## EXERCISE BRIEF
Exactly the lines from the start of the data below through the line containing "(s.divisionByZero).a = s.a := rfl" must be returned, and no others.

══ MATERIAL FOR THIS TASK

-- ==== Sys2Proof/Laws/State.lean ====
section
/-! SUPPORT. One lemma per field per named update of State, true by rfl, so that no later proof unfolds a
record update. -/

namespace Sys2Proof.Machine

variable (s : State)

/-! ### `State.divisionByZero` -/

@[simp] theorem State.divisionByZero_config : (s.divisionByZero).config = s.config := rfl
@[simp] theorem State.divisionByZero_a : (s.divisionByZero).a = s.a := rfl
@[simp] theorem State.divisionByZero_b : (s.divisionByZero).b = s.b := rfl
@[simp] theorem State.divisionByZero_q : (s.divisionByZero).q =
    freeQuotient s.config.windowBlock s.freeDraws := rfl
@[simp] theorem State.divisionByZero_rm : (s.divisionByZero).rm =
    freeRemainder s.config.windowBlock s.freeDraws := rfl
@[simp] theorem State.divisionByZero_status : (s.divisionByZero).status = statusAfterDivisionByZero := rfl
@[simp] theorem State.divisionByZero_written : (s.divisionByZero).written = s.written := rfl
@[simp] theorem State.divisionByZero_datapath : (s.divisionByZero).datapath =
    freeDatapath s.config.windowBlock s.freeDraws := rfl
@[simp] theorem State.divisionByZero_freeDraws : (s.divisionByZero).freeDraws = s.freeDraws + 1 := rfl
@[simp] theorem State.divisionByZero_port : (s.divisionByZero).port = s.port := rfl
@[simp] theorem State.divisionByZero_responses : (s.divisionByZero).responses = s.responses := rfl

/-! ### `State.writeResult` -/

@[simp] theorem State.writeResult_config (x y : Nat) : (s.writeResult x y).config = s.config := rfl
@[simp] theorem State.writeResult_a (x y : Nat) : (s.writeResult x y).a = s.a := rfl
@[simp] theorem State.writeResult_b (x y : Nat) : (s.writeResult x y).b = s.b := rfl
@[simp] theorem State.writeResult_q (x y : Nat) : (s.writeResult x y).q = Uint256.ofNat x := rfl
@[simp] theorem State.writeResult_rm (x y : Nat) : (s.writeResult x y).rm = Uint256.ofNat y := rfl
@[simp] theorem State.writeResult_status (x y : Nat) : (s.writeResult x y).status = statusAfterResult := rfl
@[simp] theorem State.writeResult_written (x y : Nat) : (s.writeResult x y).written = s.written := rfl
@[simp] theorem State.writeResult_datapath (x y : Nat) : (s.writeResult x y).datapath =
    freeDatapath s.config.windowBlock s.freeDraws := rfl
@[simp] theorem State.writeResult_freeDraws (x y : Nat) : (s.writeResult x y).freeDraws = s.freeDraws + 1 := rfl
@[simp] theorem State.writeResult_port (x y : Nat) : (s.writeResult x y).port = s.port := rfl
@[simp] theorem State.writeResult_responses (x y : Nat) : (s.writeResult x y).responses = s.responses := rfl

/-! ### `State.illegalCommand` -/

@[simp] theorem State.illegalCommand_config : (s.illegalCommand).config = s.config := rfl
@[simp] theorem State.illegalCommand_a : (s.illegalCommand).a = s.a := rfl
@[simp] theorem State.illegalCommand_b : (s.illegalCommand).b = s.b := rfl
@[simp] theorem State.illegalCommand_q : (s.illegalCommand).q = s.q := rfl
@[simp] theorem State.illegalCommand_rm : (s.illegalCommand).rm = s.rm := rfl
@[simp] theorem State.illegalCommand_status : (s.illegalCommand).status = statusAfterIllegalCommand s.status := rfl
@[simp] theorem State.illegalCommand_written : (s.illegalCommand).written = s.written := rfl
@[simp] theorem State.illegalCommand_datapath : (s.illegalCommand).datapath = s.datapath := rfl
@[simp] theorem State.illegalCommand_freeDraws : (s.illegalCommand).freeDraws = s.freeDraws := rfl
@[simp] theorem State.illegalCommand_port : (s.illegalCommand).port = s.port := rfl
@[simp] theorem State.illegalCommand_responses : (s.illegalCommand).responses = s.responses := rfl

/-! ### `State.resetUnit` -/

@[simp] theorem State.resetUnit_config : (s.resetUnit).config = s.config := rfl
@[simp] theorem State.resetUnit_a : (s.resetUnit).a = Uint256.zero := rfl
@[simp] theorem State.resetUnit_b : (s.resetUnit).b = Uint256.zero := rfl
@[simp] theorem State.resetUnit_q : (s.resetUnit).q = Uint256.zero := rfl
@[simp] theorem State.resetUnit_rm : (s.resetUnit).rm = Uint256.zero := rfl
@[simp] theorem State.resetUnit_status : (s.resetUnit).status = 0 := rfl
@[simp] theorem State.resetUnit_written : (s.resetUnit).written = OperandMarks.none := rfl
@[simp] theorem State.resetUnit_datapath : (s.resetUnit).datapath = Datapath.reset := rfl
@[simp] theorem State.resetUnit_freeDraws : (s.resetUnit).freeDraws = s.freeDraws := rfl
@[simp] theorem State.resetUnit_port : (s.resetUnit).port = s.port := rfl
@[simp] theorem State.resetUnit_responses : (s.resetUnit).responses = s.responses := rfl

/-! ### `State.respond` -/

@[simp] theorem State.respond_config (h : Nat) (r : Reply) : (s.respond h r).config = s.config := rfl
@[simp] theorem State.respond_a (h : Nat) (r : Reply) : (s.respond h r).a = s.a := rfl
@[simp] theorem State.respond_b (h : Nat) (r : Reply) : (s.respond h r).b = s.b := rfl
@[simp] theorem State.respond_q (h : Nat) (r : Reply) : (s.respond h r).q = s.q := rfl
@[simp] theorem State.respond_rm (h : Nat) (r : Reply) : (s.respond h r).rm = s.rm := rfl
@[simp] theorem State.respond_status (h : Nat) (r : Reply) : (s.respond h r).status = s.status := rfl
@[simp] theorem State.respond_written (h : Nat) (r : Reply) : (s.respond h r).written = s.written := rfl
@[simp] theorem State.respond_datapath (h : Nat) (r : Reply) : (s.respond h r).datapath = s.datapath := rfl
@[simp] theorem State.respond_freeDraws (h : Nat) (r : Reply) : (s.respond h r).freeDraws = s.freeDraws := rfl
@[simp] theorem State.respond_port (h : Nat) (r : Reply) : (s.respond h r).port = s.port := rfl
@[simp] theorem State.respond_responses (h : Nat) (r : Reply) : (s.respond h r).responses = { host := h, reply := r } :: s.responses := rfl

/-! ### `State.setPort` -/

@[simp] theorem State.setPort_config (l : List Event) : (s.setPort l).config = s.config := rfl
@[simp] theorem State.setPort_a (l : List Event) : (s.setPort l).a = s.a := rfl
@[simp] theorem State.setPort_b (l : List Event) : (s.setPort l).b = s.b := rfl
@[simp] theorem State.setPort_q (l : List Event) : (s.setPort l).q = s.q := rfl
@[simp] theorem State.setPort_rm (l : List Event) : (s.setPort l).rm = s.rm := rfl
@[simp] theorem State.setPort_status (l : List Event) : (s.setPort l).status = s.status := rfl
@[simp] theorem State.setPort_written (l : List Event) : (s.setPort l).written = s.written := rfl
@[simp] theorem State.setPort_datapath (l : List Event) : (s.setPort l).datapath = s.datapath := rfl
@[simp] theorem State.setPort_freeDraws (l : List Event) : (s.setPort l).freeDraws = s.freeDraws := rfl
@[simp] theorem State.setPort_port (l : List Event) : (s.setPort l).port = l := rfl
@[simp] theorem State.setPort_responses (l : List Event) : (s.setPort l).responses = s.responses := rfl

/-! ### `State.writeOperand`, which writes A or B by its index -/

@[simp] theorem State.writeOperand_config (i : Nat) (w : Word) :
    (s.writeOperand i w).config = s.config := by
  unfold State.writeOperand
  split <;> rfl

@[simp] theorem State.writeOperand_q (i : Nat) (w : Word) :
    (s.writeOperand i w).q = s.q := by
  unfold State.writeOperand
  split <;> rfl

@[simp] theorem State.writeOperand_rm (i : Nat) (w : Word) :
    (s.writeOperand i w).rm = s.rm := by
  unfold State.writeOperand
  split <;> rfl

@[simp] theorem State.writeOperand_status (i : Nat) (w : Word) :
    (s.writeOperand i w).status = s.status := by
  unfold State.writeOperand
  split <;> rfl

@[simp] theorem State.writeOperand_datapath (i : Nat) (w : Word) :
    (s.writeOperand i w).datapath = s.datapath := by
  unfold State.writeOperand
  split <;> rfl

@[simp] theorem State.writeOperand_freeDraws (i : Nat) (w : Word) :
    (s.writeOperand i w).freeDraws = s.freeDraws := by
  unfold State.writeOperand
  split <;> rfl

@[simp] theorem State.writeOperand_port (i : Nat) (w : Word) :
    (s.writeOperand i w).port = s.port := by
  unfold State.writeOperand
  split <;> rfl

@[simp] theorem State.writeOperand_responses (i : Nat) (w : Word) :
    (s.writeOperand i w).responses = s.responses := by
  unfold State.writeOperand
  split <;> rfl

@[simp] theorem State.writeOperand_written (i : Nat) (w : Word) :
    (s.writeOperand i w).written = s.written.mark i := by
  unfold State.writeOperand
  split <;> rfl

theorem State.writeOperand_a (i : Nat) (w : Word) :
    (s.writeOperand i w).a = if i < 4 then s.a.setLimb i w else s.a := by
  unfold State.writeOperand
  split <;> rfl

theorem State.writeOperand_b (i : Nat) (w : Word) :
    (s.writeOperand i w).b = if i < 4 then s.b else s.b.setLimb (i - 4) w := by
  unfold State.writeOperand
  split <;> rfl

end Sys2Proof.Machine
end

════

## THE ANSWER
-- ==== Sys2Proof/Laws/State.lean ====
section
/-! SUPPORT. One lemma per field per named update of State, true by rfl, so that no later proof unfolds a
record update. -/

namespace Sys2Proof.Machine

variable (s : State)

/-! ### `State.divisionByZero` -/

@[simp] theorem State.divisionByZero_config : (s.divisionByZero).config = s.config := rfl
@[simp] theorem State.divisionByZero_a : (s.divisionByZero).a = s.a := rfl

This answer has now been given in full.